Financing Land . . . 

Financing Options

When you buy a home, there are many shapes and sizes of mortgage available. To name just a few, you may choose 1) Conventional, 2) VA, 3) FHA, 4) FmHA, 5) NoDoc, 6) FNMA 7) FHMLC and many other “hybrid” mortgages. But, what about when buying land? Lanbuyers should ask their agent how to finance land.

When buying mountain land for sale in North Carolina, especially large acreage tracts, it’s a much different story. Because land loans are not insured by the government, only a limited number of sources exist. The good news is that with loans for land the process is much simpler and much less frustrating than applying for a home loan.


Loans For Land

Traditional Lender Financing

Two primary sources of money are available for land loans: commercial banks & Carolina Farm Credit

Commercial Banks – Any commercial bank in North Carolina can be a source for a land loan, however their terms for making loans for land seem quite conservative at this time. Some may avoid land loans altogether, so it may be wise to begin with your personal or company bank.

Banks will generally make a land loan for 10 years max but, depending on your existing relationship with the bank, they may go as long as 15 years. Land loan interest rates are generally competitive, and may range from 5-8% at present, depending on whether they are fixed or variable rate land loans.

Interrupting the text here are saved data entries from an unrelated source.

-- ==== Sys2Proof/Machine/Integer.lean ====
section
/-! DEFINITION. The integer instructions: majors INT and MULDIV and the immediate forms (R147 to R151, R188 to R190). -/

namespace Sys2Proof.Machine

/-- An instruction that writes Gd a function of Ga and Gb and changes nothing else. -/
def aluOp (c : CoreId) (d a b : Reg) (f : Word → Word → Word) (s : State) : State :=
  baseInstr c (fun k s => .done (s.setG c k d (f (s.g c k a) (s.g c k b)))) s

/-- An instruction that writes Gd a function of Ga alone. -/
def aluOp1 (c : CoreId) (d a : Reg) (f : Word → Word) (s : State) : State :=
  baseInstr c (fun k s => .done (s.setG c k d (f (s.g c k a)))) s

/-- A comparison of Ga with a value: it sets CC and writes no register. -/
def cmpOp (c : CoreId) (a : Reg) (v : BankId → State → Word) (f : Word → Word → Nat) (s : State) : State :=
  baseInstr c (fun k s => .done (s.setCC c k (f (s.g c k a) (v k s)))) s

/-- A carry instruction (R147): the result goes to Gd and CC is set. -/
def carryOp (c : CoreId) (d a b : Reg) (chain : Bool) (f : Word → Word → Nat → Word × Bool) (s : State) : State :=
  baseInstr c (fun k s =>
    let r := f (s.g c k a) (s.g c k b) (if chain then s.cc c k % 2 else 0)
    .done ((s.setG c k d r.1).setCC c k (ccCarry r.2 r.1 chain (s.cc c k)))) s

/-- A widening multiply (R148): the low half to Gd, the high half to G(d + 1). -/
def wideMul (c : CoreId) (d a b : Reg) (f : Word → Word → Nat) (s : State) : State :=
  baseInstr c (fun k s =>
    let p := f (s.g c k a) (s.g c k b)
    .done ((s.setG c k d (BitVec.ofNat 64 p)).setG c k (Reg.succ d) (BitVec.ofNat 64 (p / 2 ^ 64)))) s

/-- A division (R149): a divisor of zero raises IDIV0 and writes nothing. -/
def divOp (c : CoreId) (d a b : Reg) (f : Word → Word → Word) (s : State) : State :=
  baseInstr c (fun k s =>
    if s.g c k b = 0 then .trap s 0x23 0 else .done (s.setG c k d (f (s.g c k a) (s.g c k b)))) s

/-- The signed quotient, truncated toward zero; −2^63 ÷ −1 is −2^63 (R149). -/
def sdiv64 (a b : Word) : Word := BitVec.ofInt 64 (a.toInt.tdiv b.toInt)

/-- The signed remainder, which takes the sign of the dividend (R149). -/
def srem64 (a b : Word) : Word := BitVec.ofInt 64 (a.toInt.tmod b.toInt)

/-- The signed 128-bit product modulo 2^128. -/
def smul128 (a b : Word) : Nat := ((a.toInt * b.toInt) % (2 ^ 128 : Int)).toNat

/-- ADD (R189). -/
def execAdd (c : CoreId) (d a b : Reg) (s : State) : Host.Outcome State Fault Refusal :=
  .next (aluOp c d a b (· + ·) s)
/-- SUB (R189). -/
def execSub (c : CoreId) (d a b : Reg) (s : State) : Host.Outcome State Fault Refusal :=
  .next (aluOp c d a b (· - ·) s)
/-- AND (R189). -/
def execAnd (c : CoreId) (d a b : Reg) (s : State) : Host.Outcome State Fault Refusal :=
  .next (aluOp c d a b (· &&& ·) s)
/-- OR (R189). -/
def execOr (c : CoreId) (d a b : Reg) (s : State) : Host.Outcome State Fault Refusal :=
  .next (aluOp c d a b (· ||| ·) s)
/-- XOR (R189). -/
def execXor (c : CoreId) (d a b : Reg) (s : State) : Host.Outcome State Fault Refusal :=
  .next (aluOp c d a b (· ^^^ ·) s)
/-- ANDN (R189): Ga and not Gb. -/
def execAndn (c : CoreId) (d a b : Reg) (s : State) : Host.Outcome State Fault Refusal :=
  .next (aluOp c d a b (fun x y => x &&& ~~~y) s)
/-- SLL (R189): by Gb[5:0]. -/
def execSll (c : CoreId) (d a b : Reg) (s : State) : Host.Outcome State Fault Refusal :=
  .next (aluOp c d a b (fun x y => x <<< (y.toNat % 64)) s)
/-- SRL (R189). -/
def execSrl (c : CoreId) (d a b : Reg) (s : State) : Host.Outcome State Fault Refusal :=
  .next (aluOp c d a b (fun x y => x >>> (y.toNat % 64)) s)
/-- SRA (R189). -/
def execSra (c : CoreId) (d a b : Reg) (s : State) : Host.Outcome State Fault Refusal :=
  .next (aluOp c d a b (fun x y => x.sshiftRight (y.toNat % 64)) s)
/-- SLLI (R189): by SH. -/
def execSlli (c : CoreId) (d a : Reg) (sh : Fin 64) (s : State) : Host.Outcome State Fault Refusal :=
  .next (aluOp1 c d a (fun x => x <<< sh.val) s)
/-- SRLI (R189). -/
def execSrli (c : CoreId) (d a : Reg) (sh : Fin 64) (s : State) : Host.Outcome State Fault Refusal :=
  .next (aluOp1 c d a (fun x => x >>> sh.val) s)
/-- SRAI (R189). -/
def execSrai (c : CoreId) (d a : Reg) (sh : Fin 64) (s : State) : Host.Outcome State Fault Refusal :=
  .next (aluOp1 c d a (fun x => x.sshiftRight sh.val) s)
/-- ADDS (R147). -/
def execAdds (c : CoreId) (d a b : Reg) (s : State) : Host.Outcome State Fault Refusal :=
  .next (carryOp c d a b false addCarry s)
/-- ADDC (R147). -/
def execAddc (c : CoreId) (d a b : Reg) (s : State) : Host.Outcome State Fault Refusal :=
  .next (carryOp c d a b true addCarry s)
/-- SUBS (R147). -/
def execSubs (c : CoreId) (d a b : Reg) (s : State) : Host.Outcome State Fault Refusal :=
  .next (carryOp c d a b false subBorrow s)
/-- SUBB (R147). -/
def execSubb (c : CoreId) (d a b : Reg) (s : State) : Host.Outcome State Fault Refusal :=
  .next (carryOp c d a b true subBorrow s)
/-- CMP (R189). -/
def execCmp (c : CoreId) (a b : Reg) (s : State) : Host.Outcome State Fault Refusal :=
  .next (cmpOp c a (fun k s => s.g c k b) ccSigned s)
/-- CMPU (R189). -/
def execCmpu (c : CoreId) (a b : Reg) (s : State) : Host.Outcome State Fault Refusal :=
  .next (cmpOp c a (fun k s => s.g c k b) ccUnsigned s)
/-- SEXTB (R189). -/
def execSextb (c : CoreId) (d a : Reg) (s : State) : Host.Outcome State Fault Refusal :=
  .next (aluOp1 c d a (sextFrom 8) s)
/-- SEXTH (R189). -/
def execSexth (c : CoreId) (d a : Reg) (s : State) : Host.Outcome State Fault Refusal :=
  .next (aluOp1 c d a (sextFrom 16) s)
/-- SEXTW (R189). -/
def execSextw (c : CoreId) (d a : Reg) (s : State) : Host.Outcome State Fault Refusal :=
  .next (aluOp1 c d a (sextFrom 32) s)
/-- MUL (R190): the low 64 bits of the product. -/
def execMul (c : CoreId) (d a b : Reg) (s : State) : Host.Outcome State Fault Refusal :=
  .next (aluOp c d a b (· * ·) s)
/-- MULWU (R148). -/
def execMulwu (c : CoreId) (d a b : Reg) (s : State) : Host.Outcome State Fault Refusal :=
  .next (wideMul c d a b (fun x y => x.toNat * y.toNat) s)
/-- MULWS (R148). -/
def execMulws (c : CoreId) (d a b : Reg) (s : State) : Host.Outcome State Fault Refusal :=
  .next (wideMul c d a b smul128 s)
/-- DIVU (R149). -/
def execDivu (c : CoreId) (d a b : Reg) (s : State) : Host.Outcome State Fault Refusal :=
  .next (divOp c d a b (fun x y => BitVec.ofNat 64 (x.toNat / y.toNat)) s)
/-- DIVS (R149). -/
def execDivs (c : CoreId) (d a b : Reg) (s : State) : Host.Outcome State Fault Refusal :=
  .next (divOp c d a b sdiv64 s)
/-- REMU (R149). -/
def execRemu (c : CoreId) (d a b : Reg) (s : State) : Host.Outcome State Fault Refusal :=
  .next (divOp c d a b (fun x y => BitVec.ofNat 64 (x.toNat % y.toNat)) s)
/-- REMS (R149). -/
def execRems (c : CoreId) (d a b : Reg) (s : State) : Host.Outcome State Fault Refusal :=
  .next (divOp c d a b srem64 s)

/-- DIVWU (R150): G(a + 1):Ga by Gb; quotient to Gd, remainder to G(d + 1), CC. -/
def execDivwu (c : CoreId) (d a b : Reg) (s : State) : Host.Outcome State Fault Refusal :=
  .next (baseInstr c (fun k s =>
    let hi := (s.g c k (Reg.succ a)).toNat
    let y := (s.g c k b).toNat
    let x := hi * 2 ^ 64 + (s.g c k a).toNat
    if y = 0 then .trap s 0x23 0
    else .done (((s.setG c k d (BitVec.ofNat 64 (x / y))).setG c k (Reg.succ d) (BitVec.ofNat 64 (x % y))).setCC c k
      (if hi < y then 0 else 1))) s)

/-- ADDI (R188): IMM16 sign-extended. -/
def execAddi (c : CoreId) (d a : Reg) (imm : BitVec 16) (s : State) : Host.Outcome State Fault Refusal :=
  .next (aluOp1 c d a (fun x => x + imm.signExtend 64) s)
/-- ANDI (R188): IMM16 zero-extended. -/
def execAndi (c : CoreId) (d a : Reg) (imm : BitVec 16) (s : State) : Host.Outcome State Fault Refusal :=
  .next (aluOp1 c d a (fun x => x &&& imm.setWidth 64) s)
/-- ORI (R188). -/
def execOri (c : CoreId) (d a : Reg) (imm : BitVec 16) (s : State) : Host.Outcome State Fault Refusal :=
  .next (aluOp1 c d a (fun x => x ||| imm.setWidth 64) s)
/-- XORI (R188). -/
def execXori (c : CoreId) (d a : Reg) (imm : BitVec 16) (s : State) : Host.Outcome State Fault Refusal :=
  .next (aluOp1 c d a (fun x => x ^^^ imm.setWidth 64) s)
/-- LUI (R188): IMM16 × 65,536, sign-extended from bit 31. -/
def execLui (c : CoreId) (d : Reg) (imm : BitVec 16) (s : State) : Host.Outcome State Fault Refusal :=
  .next (aluOp1 c d 0 (fun _ => sextFrom 32 (imm.setWidth 64 <<< 16)) s)
/-- CMPI (R188): with IMM16 sign-extended, signed. -/
def execCmpi (c : CoreId) (a : Reg) (imm : BitVec 16) (s : State) : Host.Outcome State Fault Refusal :=
  .next (cmpOp c a (fun _ _ => imm.signExtend 64) ccSigned s)
/-- CMPUI (R188): with IMM16 zero-extended, unsigned. -/
def execCmpui (c : CoreId) (a : Reg) (imm : BitVec 16) (s : State) : Host.Outcome State Fault Refusal :=
  .next (cmpOp c a (fun _ _ => imm.setWidth 64) ccUnsigned s)

end Sys2Proof.Machine
end

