-- ==== Sys2Proof/Machine/Keys.lean ====
section
/-! DEFINITION. MPU activation (R225, R226) and storage keys (R222, R228) as commands. -/

namespace Sys2Proof.Machine

/-- MPU_COMMIT_GO (R225): a write of 1 to MPU_COMMIT.GO. -/
def execMpuCommitGo (s : State) : Host.Outcome State Fault Refusal := .next (requestActivation s)

/-- The MSYNC of a core that waits for an activation retires (R125, R226). -/
def retireMsync (s : State) (c : CoreId) : State :=
  if (s.core c).wait = some .msync then retireWait s c else s

/-- No access that a core has checked is still to be performed or answered (R225 steps 1 and 3). -/
def accessesDone (s : State) : Bool :=
  allCores.all fun c => (s.core c).sq.isEmpty && (s.core c).posted.isEmpty &&
    (match (s.core c).wait with | some w => !w.onWindow | none => true)

/-- MPU_ACTIVATION (R225 step 3): an activation takes place once every access checked before has completed, and every MSYNC
whose activation has taken place retires. -/
def execMpuActivation (s : State) : Host.Outcome State Fault Refusal :=
  .next (if s.getF Fld.MPU_STATUS_DRAINING = 1 then
      (if accessesDone s then allCores.foldl retireMsync (activateAll s) else s)
    else allCores.foldl retireMsync s)

/-- MPU_SKEY_WRITE (R222). -/
def execMpuSkeyWrite (v : Word) (s : State) : Host.Outcome State Fault Refusal := .next (skeyWrite s v.toNat)

/-- The first core whose FKSET waits, with the frame address and the key. -/
def waitingFkset (s : State) : Option (CoreId × Nat × Nat) :=
  allCores.findSome? fun c => match (s.core c).wait with
    | some (.fkset pa v) => some (c, pa, v)
    | _ => none

/-- STORAGE_KEY_ACKED (R222, R228): every key cache has acknowledged one change, that of MPU_SKEY before those of FKSET
(log 49). From now on the new key governs; BUSY clears, or the FKSET retires. -/
def execStorageKeyAcked (s : State) : Host.Outcome State Fault Refusal :=
  .next (if s.skey.isSome then finishSkey s
    else match waitingFkset s with
      | some (c, pa, v) => retireWait (setFrameKey s pa v) c
      | none => s)

end Sys2Proof.Machine
end

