-- ==== Sys2Proof/Machine/SysOps.lean ====
section
/-! DEFINITION. The setup registers, time, debug, and the SMBus as commands (R334, R422 to R435, R441); resets, power and
bring-up as commands (R356 to R365, R374 to R376, R395, R445, R446). -/

namespace Sys2Proof.Machine

/-! ## Registers -/

/-- A size and alignment that BAR0 takes (R334). -/
def bar0Shape (off size : Nat) : Bool := (size == 4 || size == 8) && off % size == 0 && decide (off + size ≤ 2 ^ 24)

/-- A write by the host (R334, R422, R423). -/
def hostRegWrite (s : State) (off size v : Nat) : State :=
  if !bar0Shape off size then badAccess s 2 true off size
  else if (regCovering off).isNone then badAccess s 1 true off size
  else regWrite s off size v

/-- The host reaches BAR0: HIF has trained its link (R426). -/
def hostReaches (s : State) : Bool := s.getF Fld.HIF_STATUS_MODE != 0

/-- The host's access to BAR0 completes (R334, R422). -/
def answerHost (s : State) (v : Option Nat) : State := { s with out := s.out ++ [.completion v] }

/-- A 4-byte read by the host (R422, R424): what it returns is the first part of `regRead`, and zero where no register lies. -/
def hostHalfRead (s : State) (off : Nat) : State :=
  if !bar0Shape off 4 then answerHost (badAccess s 2 false off 4) none
  else if (regCovering off).isNone then answerHost (badAccess s 1 false off 4) (some 0)
  else answerHost (regRead s .host off 4).2 (some (regRead s .host off 4).1)

/-- REGISTER_WRITE (R7, R8, R423, R425, R426): a write of 4 or 8 bytes by the host, or of 1, 2, 4 or 8 bytes by a core, applies
under the access codes of its fields. -/
def execRegisterWrite (who : Requester) (off size : Nat) (v : Word) (s : State) : Host.Outcome State Fault Refusal :=
  .next (match who with
    | .host => if hostReaches s then hostRegWrite s off size v.toNat else s
    | .core _ =>
      if (size = 1 ∨ size = 2 ∨ size = 4 ∨ size = 8) ∧ off % size = 0 then regWrite s off size v.toNat else s)

/-- LATCHED_HALF_READ (R424): a 4-byte read; what it returns is the first part of `regRead`. -/
def execLatchedHalfRead (who : Requester) (off : Nat) (s : State) : Host.Outcome State Fault Refusal :=
  .next (match who with
    | .host => if hostReaches s then hostHalfRead s off else s
    | .core _ => if off % 4 = 0 then (regRead s who off 4).2 else s)

/-- BAR0_UNMAPPED_ACCESS (R422, R426): an allowed access to an offset that holds no register; a read returns zero. -/
def execBar0UnmappedAccess (write : Bool) (off size : Nat) (s : State) : Host.Outcome State Fault Refusal :=
  .next (if hostReaches s ∧ bar0Shape off size ∧ (regCovering off).isNone then
      (if write then badAccess s 1 write off size else answerHost (badAccess s 1 write off size) (some 0))
    else s)

/-- BAR0_ABORT (R334, R426): an access of another size or alignment has no effect but its record; it is completed with
Completer Abort. -/
def execBar0Abort (write : Bool) (off size : Nat) (s : State) : Host.Outcome State Fault Refusal :=
  .next (if hostReaches s ∧ ¬bar0Shape off size then answerHost (badAccess s 2 write off size) none else s)

/-- SYS_EVT_CLEAR (R429, R430). -/
def execSysEvtClear (bits : Word) (s : State) : Host.Outcome State Fault Refusal :=
  .next (regWrite s Off.SYS_EVT 8 bits.toNat)

/-- SYS_EVT_EN_WRITE (R430). -/
def execSysEvtEnWrite (v : Word) (s : State) : Host.Outcome State Fault Refusal :=
  .next (regWrite s Off.SYS_EVT_EN 8 v.toNat)

/-! ## The SMBus -/

/-- SMBUS_BLOCK_WRITE (R441). -/
def execSmbusBlockWrite (ptr : BitVec 24) (s : State) : Host.Outcome State Fault Refusal :=
  .next { s with sys := { s.sys with smbPtr := ptr.toNat } }

/-- The 8 bytes that the SMBus reads at an offset that is a multiple of 8: the registers of SYS, BOOT, PWR, THM and ERR, and
zero elsewhere (R441). -/
def smbusWord (s : State) (off : Nat) : List Byte := leBytes 8 (if off < 0x5_0000 then (regRead s .host off 8).1 else 0)

/-- The 8 bytes at the pointer, which need not be a multiple of 8 (R441). -/
def smbusData (s : State) : List Byte :=
  let p := s.sys.smbPtr
  let start := p / 8 * 8
  ((smbusWord s start ++ smbusWord s (start + 8)).drop (p % 8)).take 8

/-- SMBUS_BLOCK_READ (R441): the bytes at the pointer go out, and the pointer advances by 8. -/
def execSmbusBlockRead (s : State) : Host.Outcome State Fault Refusal :=
  .next { s with out := s.out ++ [.smbus (smbusData s)], sys := { s.sys with smbPtr := (s.sys.smbPtr + 8) % 2 ^ 24 } }

/-! ## Time -/

/-- TIME_STEP (R432). -/
def execTimeStep (delta : Word) (s : State) : Host.Outcome State Fault Refusal := .next (timeStep s delta)

/-- TIME_RATE_WRITE (R431). -/
def execTimeRateWrite (adj : BitVec 32) (s : State) : Host.Outcome State Fault Refusal :=
  .next (regWrite s Off.SYS_TIME_RATE 8 adj.toNat)

/-- An edge comes less than 500 ms after the last one taken. -/
def ppsTooSoon (s : State) : Bool :=
  match s.sys.lastPps with
  | some t => decide (s.now < t + 500000000)
  | none => false

/-- PPS_EDGE (R434). -/
def execPpsEdge (rising : Bool) (s : State) : Host.Outcome State Fault Refusal :=
  .next (if (s.getF Fld.SYS_TIME_CFG_PPS_EDGE == b2n (!rising)) && !ppsTooSoon s then
      ({ s.setReg Off.SYS_PPS_CAP s.now with sys := { s.sys with lastPps := some s.now } } : State).evt 9
    else s)

/-- DEVTIME is a multiple of 1,000,000,000 ns, or the rate has carried it over one (R431, R434). -/
def atSecond (s : State) : Bool :=
  s.now % 1000000000 == 0 || s.now % 1000000000 == 1 && s.sys.ppsOut != some (s.now - 1)

/-- PPS_OUT_RISE (R434). -/
def execPpsOutRise (s : State) : Host.Outcome State Fault Refusal :=
  .next (if s.getF Fld.SYS_PPS_OUT_EN = 1 ∧ atSecond s then ppsRise s else s)

/-- PPS_OUT_FALL (R434). -/
def execPpsOutFall (s : State) : Host.Outcome State Fault Refusal :=
  .next (match s.sys.ppsOut with
    | some t =>
      if t + s.getF Fld.SYS_PPS_OUT_WIDTH_NS ≤ s.now then { s with sys := { s.sys with ppsOut := none } } else s
    | none => s)

/-! ## Debug -/

/-- DEBUG_NEWCHAL (R435). -/
def execDebugNewchal (s : State) : Host.Outcome State Fault Refusal := .next (debugNew s)

/-- DEBUG_GO (R435): a write of SYS_DBG_CTRL with ADDR, KEYIDX and GO. -/
def execDebugGo (addr : Nat) (keyidx : Fin 4) (s : State) : Host.Outcome State Fault Refusal :=
  .next (regWrite s Off.SYS_DBG_CTRL 8 (bitsOf addr 6 41 * 64 + keyidx.val * 16 + 2))

/-- ZEROISATION_DONE (R278): the general space is overwritten, the wrapping key of the traffic spaces destroyed, and the
DRBG reseeded; debug that waited for it is enabled (R435). -/
def execZeroisationDone (s : State) : Host.Outcome State Fault Refusal :=
  .next (if s.cry.zeroing then
      debugEnable (noteSlots { s with cry := { s.cry with keys := [], cache := [], wrapGen := s.cry.wrapGen + 1, zeroing := false } })
    else s)

/-! ## Resets -/

/-- COLD_RESET (R356): COLD_RESET_N or the loss of VDD_AON. -/
def execColdReset (_k : ColdCause) (s : State) : Host.Outcome State Fault Refusal := .next (coldResetTo s)

/-- WARM_RESET (R356, R357): WARM_RESET_N is low. -/
def execWarmReset (s : State) : Host.Outcome State Fault Refusal := .next (warmResetTo s 1 true)

/-- WARM_RESET_N_RISE (R358). -/
def execWarmResetNRise (s : State) : Host.Outcome State Fault Refusal := .next (warmRise s)

/-- BOOT_RESET_WARM (R356): a write of BOOT_RESET with KIND 1. -/
def execBootResetWarm (confirm : BitVec 16) (s : State) : Host.Outcome State Fault Refusal :=
  .next (regWrite s Off.BOOT_RESET 8 (confirm.toNat * 2 ^ 48 + 1))

/-- BOOT_RESET_COLD (R356): a write of BOOT_RESET with KIND 2. -/
def execBootResetCold (confirm : BitVec 16) (s : State) : Host.Outcome State Fault Refusal :=
  .next (regWrite s Off.BOOT_RESET 8 (confirm.toNat * 2 ^ 48 + 2))

/-- The working sensor that has read 135 °C or above three times in succession (R395). -/
def tripSensor (s : State) : Option Nat :=
  (List.range 64).find? fun k => decide (3 ≤ (s.pwr.hot.lookup k).getD 0) && s.getF (Fld.THM_SENSOR_FAULT k) == 0

/-- THERMAL_TRIP (R395): THERM_TRIP_N goes low, and SYS removes power until a cold reset. -/
def execThermalTrip (s : State) : Host.Outcome State Fault Refusal :=
  .next (match tripSensor s with
    | none => s
    | some k =>
      if s.pwr.trip then s
      else
        let s1 := s.report { island := sensorIsland k, unit := k, cls := .environment, severity := 5,
                             detail := s.getF (Fld.THM_SENSOR_TEMP k) }
        powerLoss { s1 with pwr := { s1.pwr with trip := true } })

/-- RAIL_LOSS (R446): the loss of VDD_AON, rail 3, is a cold reset; any other drives PWR_FAULT_N low, and SYS removes power
until a cold reset. -/
def execRailLoss (rail : Fin 10) (s : State) : Host.Outcome State Fault Refusal :=
  .next (if rail = 3 then coldResetTo s
    else if s.pwr.railFault ∨ (s.boot.step = 0 ∧ !s.pwr.trip) then s
    else
      let s1 := s.report { island := 43, unit := 0xFF, cls := .environment, severity := 5, detail := rail.val }
      powerLoss { s1 with pwr := { s1.pwr with railFault := true } })

/-! ## Bring-up -/

/-- POWER_GOOD (R445). -/
def execPowerGood (s : State) : Host.Outcome State Fault Refusal := .next (powerGood s)

/-- IMAGE_SELECT (R363). -/
def execImageSelect (s : State) : Host.Outcome State Fault Refusal := .next (imageSelect s)

/-- MICROCODE_LOAD (R418). -/
def execMicrocodeLoad (bad : List CoreId) (s : State) : Host.Outcome State Fault Refusal := .next (microcodeLoad s bad)

/-- STANDIN_OPEN (R358, R364). -/
def execStandinOpen (s : State) : Host.Outcome State Fault Refusal := .next (standinOpen s)

/-- HBM_INIT_DONE (R358). -/
def execHbmInitDone (s : State) : Host.Outcome State Fault Refusal := .next (hbmInitDone s)

/-- Applies the pairs of a SETUP section as writes of the host (R362). -/
def applySetup (b : List Byte) (s : State) : State :=
  (List.range (b.length / 16)).foldl (fun s i => hostRegWrite s (fld b (16 * i) 8) 8 (fld b (16 * i + 8) 8)) s

/-- BRINGUP_READY (R358, R362). -/
def execBringupReady (s : State) : Host.Outcome State Fault Refusal :=
  .next (if s.boot.step ≠ 9 then s
    else
      let s1 := bringupRest s
      match sectionOf s.boot.image 5 with
      | some b => applySetup b s1
      | none => s1)

/-- BOOT_LOAD (R359). -/
def execBootLoad (s : State) : Host.Outcome State Fault Refusal := .next (bootLoad s)

/-- BOOT_RELEASE (R374, R375). -/
def execBootRelease (s : State) : Host.Outcome State Fault Refusal := .next (bootRelease s)

/-- STANDIN_TILES_JOIN (R376). -/
def execStandinTilesJoin (s : State) : Host.Outcome State Fault Refusal := .next (standinTilesJoin s)

/-- SVN_COMMIT (R365). -/
def execSvnCommit (s : State) : Host.Outcome State Fault Refusal := .next (svnCommit s)

/-- FUSE_PROGRAM (R360). -/
def execFuseProgram (bit : BitVec 16) (s : State) : Host.Outcome State Fault Refusal := .next (fuseProgram s bit.toNat)

/-- FUSE_WRITE_DONE (R360, R365). -/
def execFuseWriteDone (s : State) : Host.Outcome State Fault Refusal := .next (fuseWriteDone s)

end Sys2Proof.Machine
end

The amount of downpayment you can offer may be the single greatest “carrot” you can extend to the bank. They seem to prefer 25-30%, but some are requiring as much as 50% down. All seem to require high credit scores and credit history. You may want to get a copy of your credit report before approaching a bank. You can do this by going to www.myfico.com where, for as little as $14.95, you can get your complete credit history and score.

All banks prefer to get an appraisal before making loans for land. Again, because of the national economy and the bank’s recent experiences with real estate, and more specifically land, you may find the appraiser to be conservative with his estimate of land value.

Carolina Farm Credit – This source of lender has been, over the past few years, a very attractive source of land loans. The Farm Credit organization is national in scope with regional offices throughout the state, but they are NOT a government program. They are a “non-profit” which makes for a unique borrowing experience. This lender can make land loans of any size with terms up to 20 years. They can also lend up to 85% of appraisal land value. That translates to 15% down. They will loan based on either “fixed” or “variable” rates that are almost always competitive with banks. One of the most appealing aspects of choosing this lender is their “Patronage Fee” program. Because they are a non-profit, they approach their land loans differently than traditional lenders, i.e. commercial banks.

When you borrow and close on loans for land from Carolina Farm Credit, you are required to purchase $1,000 in stock from their organization. That is often included in the loan amount borrowed. At the end of each year, Farm Credit looks at what is normally considered their “profit” for the year. Because they are a non-profit, it is called “Surplus” on their accounting books. Early each year, they declare a surplus dividend or “Patronage Fee” which is paid back to everyone who has a loan with them. For the year 2010, for example, they declared a 23.5% “Patronage Dividend”. This means that for every dollar in interest paid in 2009 on each land loan, they paid 23.5% of it back to the person or family having a loan.